Merkez Bankaları resmen sıraya girdiler faiz indirimi için. FED'in başlattığı indirim furyasına önce Avrupa Merkez Bankası sonra Kanada, Avustralya gibi diğer gelişmiş ülke merkez bankaları katıldılar. Gelişmekte olan ülke Merkez bankaları ise 2012 yılında uzun soluklu büyümenin yarattığı enflasyonisat tehdit endişesiyle uyguladıkları sıkı politikalar sonrası indirim için her fırsatı değerlendirmeye çalışıyorlar.
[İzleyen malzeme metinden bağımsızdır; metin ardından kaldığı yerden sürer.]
/-- The hold of a passing cell: h at the elected tide master, nothing elsewhere and on the pair link (R62). -/
def State.holdOf (s : State) (l : Nat) : Nat :=
  if l ≠ 4 ∧ s.electedMaster = some s.station then (36 - (s.farPhase l + s.hop l) % 36) % 36 else 0

/-- The offset at which a cell in a slot of the far end's beat passes this station (R60, R62). -/
def State.passOffset (s : State) (l beat slot : Nat) : Nat := 36 * beat + s.farPhase l + 36 * slot / 5 + s.hop l

/-- The beat at this station that R62 computes for a cell in a beat of the far end's grid. -/
def State.hereBeat (s : State) (l beat : Nat) : Nat :=
  if l = 4 then beat + s.hop l / 36
  else beat + (s.farPhase l + s.hop l + s.holdOf l - s.gridPhase (onward l)) / 36

/-! ### Unscheduled cells from this station (R344 to R346, R352) -/

/-- HOPS of a cell sent round the ring. -/
def State.hops (s : State) : Nat := min 4095 (2 * s.muster.roster.length)

/-- Header and payload of an unscheduled cell of a station as 32 words. -/
def cellOf (src kind : Nat) (wrapped bcast : Bool) (dest seq hops : Nat) (first last : Bool) (pay : List Nat) : List Word :=
  let used := max 1 (min 28 pay.length)
  let w0 := put 14 4 kind + putB 13 wrapped + putB 12 bcast + (if bcast then 0 else put 11 1 (dest % 2) + put 1 10 (dest / 2))
  let w1 := put 8 10 (src / 2) + put 7 1 (src % 2) + put 2 5 (used - 1)
  let w3 := put 6 12 hops + putB 5 first + putB 4 last
  ([w0, w1, seq % 2 ^ 18, w3] ++ cells pay 0 28).map (BitVec.ofNat 18)

/-- An unscheduled cell of this station. -/
def State.mkCell (s : State) (kind : Nat) (bcast : Bool) (dest seq hops : Nat) (first last : Bool) (pay : List Nat) : List Word :=
  cellOf s.station kind false bcast dest seq hops first last pay

/-- A broadcast that a command gives by its fields has come on a link: it counts, and on a protected link it is a cell of the
tide's message, with a SEQ that the command leaves open (R356; log 118). -/
def State.heard (s : State) (l kind src hops : Nat) (wrapped : Bool) (pay : List Nat) : State :=
  let s := s.linkCount l 3
  if s.protect l then
    let (s, seq) := s.draw
    let w := cellOf src kind wrapped true 0 seq hops true true pay
    s.cellIn l w (cellCheck 0 w) true
  else s

/-- The WRAPPED bit set. -/
def setWrapped (w : List Word) : List Word := match w with | a :: l => (a ||| 0x2000) :: l | [] => []

/-- A wrap counts, and the first of a tide fires RING_WRAP (R352). -/
def State.countWrap (s : State) (l : Nat) : State :=
  let s := s.linkCount l 9
  if s.ring.wrapSeen then s else { s with ring.wrapSeen := true }.fire 178 l

/-- An unscheduled cell leaves on a link. -/
def State.unschedOut (s : State) (l : Nat) (w : List Word) : State := (s.cellOut l w 0 []).linkCount l 2

/-- An unscheduled cell of this station for a link, an access of ledger class c: out of the pen pool, into its adapter, and a
slot of the link, in which it leaves (R137, R343, R428). -/
def State.ownOut (s : State) (c l : Nat) (w : List Word) : State :=
  s.enter c (penOut 0 :: if l = 4 then [⟨11, 0, 0, 1, 4, 0⟩, ⟨15, 0, 2, 1, 1, 0⟩] else [⟨10, l / 2, 0, 1, 4, 0⟩, ⟨14, l, 2, 1, 1, 0⟩])
    none false (some (l, w))

/-- A cell waits at the tail of a link's transit buffer (R343). -/
def State.transitPut (s : State) (l : Nat) (w : List Word) : State :=
  let x := s.link l
  if 64 ≤ x.transit.length then (s.linkCount l 7).fire 177 l
  else s.setLink l { x with transit := x.transit ++ [w], peak := max x.peak (x.transit.length + 1) }

/-- The link takes unscheduled cells: it is UP, or is SETTLING and they wait for it (R352, R354). -/
def State.linkTakes (s : State) (l : Nat) : Bool := s.linkUp l || (s.link l).state == .settling

/-- A cell of this station for a direction: on its link, or wrapped, or lost where neither link takes cells (R352, R354). -/
def State.sendDir (s : State) (dir : Nat) (w : List Word) : State :=
  let l := dirOut dir
  let l' := dirOut (dirWrap dir)
  if s.linkTakes l then s.ownOut 5 l w
  else if s.linkTakes l' then (s.countWrap l).ownOut 5 l' (setWrapped w)
  else s.linkCount l 9

/-- The link on which a cell for link l goes wrapped (R352). -/
def wrapLink (l : Nat) : Nat := dirOut (dirWrap (txDir l))
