/-- PAIR_HELLO (R417). -/
def execPairHello (node : Fin 1024) (unit : Fin 2) (st : Fin 8) (claim : Fin 65536) (image f fw : Nat) (s : State) :
    Host.Outcome State Fault Refusal :=
  let _ := f
  .next (if !s.takesPair then s
    else if !claimOk claim || decide (5 < st.val) then (s.pairCount 8).fire 179 4
    else match s.helloDiffers node unit image with
      | some k =>
        let s := s.pairCount 9
        if s.pair.mismatched.contains k then s
        else { s with pair.mismatched := k :: s.pair.mismatched }.fire 243 0 k
      | none => s.goodHello st claim (fw % 2 ^ 18))

/-- ALONE_WAIT_EXPIRY (R418). -/
def execAloneWaitExpiry (s : State) : Host.Outcome State Fault Refusal :=
  .next (if s.pair.state = .waiting ∧ s.pair.record = 0 ∧ s.pair.formed = false then s.goActive s.nextActive else s)

/-- PARTNER_SILENCE (R433, R438); while CLAIM_IN is silent too, nothing of the partner is left that its record could come from,
and the record is 0 (R426, R442). -/
def execPartnerSilence (s : State) : Host.Outcome State Fault Refusal :=
  .next (if !s.paired || s.pair.silence then s
    else
      let s := if s.pair.claimSilent && s.pair.record != 0 then s.setRecord 0 0 else s
      let s := { s with pair.silence := true, pair.formed := false, pair.resolving := false, pair.checkNext := false, pair.rx := [],
                        pair.linkLost := s.pair.linkLost || s.pair.record != 0 }.fire 244 0
      match s.pair.state with
      | .joining => s.toPair .waiting
      | .standby =>
        if s.pair.record = 0 ∧ s.pair.plan = none then
          { s with pair.plan := some ⟨.takeover, s.nextActive, s.abs s.tide.off + 8800⟩ }
        else s
      | _ => s)

/-! ### PAIR_CMD (R418, R424, R439) -/

/-- PAIR_CMD, by its code. -/
def State.pairCmd (s : State) (cmd : Nat) : State :=
  match cmd with
  | 1 =>
    if s.pair.state = .active ∧ s.partnerReady = true then
      { s with pair.plan := some ⟨.swapOut, standbyClaim (claimEpoch s.pair.claim + 1), s.abs s.tide.off + 17600⟩ }
    else s.abort 0x0A003 7
  | 2 => if s.pair.state = .out ∧ s.severeCount = 0 ∧ s.bell.fatal = false then s.toPair .waiting else s.abort 0x0A003 7
  | 3 =>
    if s.pair.state = .joining ∧ s.pair.firstDone = true then { s with pair.confirmWait := false }.tryStandby
    else s.abort 0x0A003 7
  | _ => if s.pair.state = .standby then s.askResync else s.abort 0x0A003 7

def execSwap (s : State) : Host.Outcome State Fault Refusal := .next (s.pairCmd 1)
def execRejoin (s : State) : Host.Outcome State Fault Refusal := .next (s.pairCmd 2)
def execConfirm (s : State) : Host.Outcome State Fault Refusal := .next (s.pairCmd 3)
def execResync (s : State) : Host.Outcome State Fault Refusal := .next (s.pairCmd 4)

/-- The pair's part of a turn, its mirrored writes apart. -/
def State.pairTurn (s : State) : State :=
  if !s.paired then s
  else s.claimTurn.checkTurn.applyTurn.latchTurn.mirrorTurn.sendHello

/-! ### Entries as read (R445) -/

def State.pairStateWord (s : State) : Nat :=
  let p := s.pair
  put 15 3 p.state.code + putB 14 p.resync + putB 13 p.resolving + putB 12 p.linkLost + putB 11 p.claimInFault + putB 10 s.claimWin
    + putB 9 p.confirmWait + putB 8 (p.state == .active && p.record == 0)
def State.pairClaimsWord (s : State) : Nat := put 34 2 s.pair.source + put 16 16 s.pair.claim + put 0 16 s.pair.record
def State.mirrorWord (s : State) : Nat :=
  put 18 18 (if s.pair.state = .active then s.pair.acked else s.pair.committed) + put 16 2 s.pair.unacked.length
def State.selfcheckWord (s : State) : Nat := put 34 2 s.pair.own + put 32 2 s.pair.partner + put 0 32 s.pair.signature

end Sys2Proof.Machine
end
2002 yılında, FED faizleri son 9 yılın en düşük seviyesi olan yüzde 3'lere çekmişti. Gerekçesi ise 11 Eylül "İkiz Kulelerin" vurulmasıyla başlayan ekonomik kaos idi. ABD'ye yönelik yapılan terörist saldırıların aslında bir milat olduğunu sonradan gördük. ABD önderliğinde gelişmiş ülkeler para politikalarında rota değişikliğine gittiler. Likidite enjeksiyonu ile yapay refah yaratmak işlerine geldi. Çünkü, 80 ve özellikle 90'larda "üretim merkezlerini" Uzakdoğu Asya'ya taşımışlar, ucuz emekten yararlanarak maliyetleri aşağı çekmişlerdi. Böylece, üretmeyen buna karşın daha fazla tüketen toplumlar haline geldiler. Örneğin 300 milyon civarında olan ABD, 1 milyar insanın tükettiğinden fazlasını tüketiyor. Tasarruf oranı ve yatırımdan farkından rahatlıkla izleyebiliyoruz bu gerçeği. Sanırım, bu hatırlatma size Türkiye çağrışımı yapmıştır. Bizde de üretim merkezleri azda olsa Romanya, Bulgaristan ve Mısır gibi ülkelere kaydı. Ancak, Türkiye üretim yerine ithal girdilerle montaj ile idare etmeye çalışınca tüketim ile büyüyen ülke oldu. Türkiye'nin de tasarruf oranının yüzde 12'lere düşmesinin temel nedeni budur. Hızlı büyüme oranları ve tüketim çılgınlığı gerçekleri görmemizi engelledi.
AMB EKSİK KALIR MI?
Neyse hassas konular bunlar... Faizlere geri dönelim... FED politika faiz oranını yüzde 3 çektiğinde 2002'de, AMB ve Kanada Merkez Bankası aynı yıl faizleri sırasıyla yüzde 3.25 ve yüzde 3.75'e düşürdüler 100 baz puan indirim sonucu. Yüzde 2.25'e kadar faizleri gevşeten FED 2005 yılında hem finansal istikrarsızlık hem de petrol fiyatlarındaki hızlı yükseliş sonrası faizleri yeniden yükseltmek zorunda kaldı. Sonrası malum... 2008 küresel krizi ve yeniden düşük faiz politikası...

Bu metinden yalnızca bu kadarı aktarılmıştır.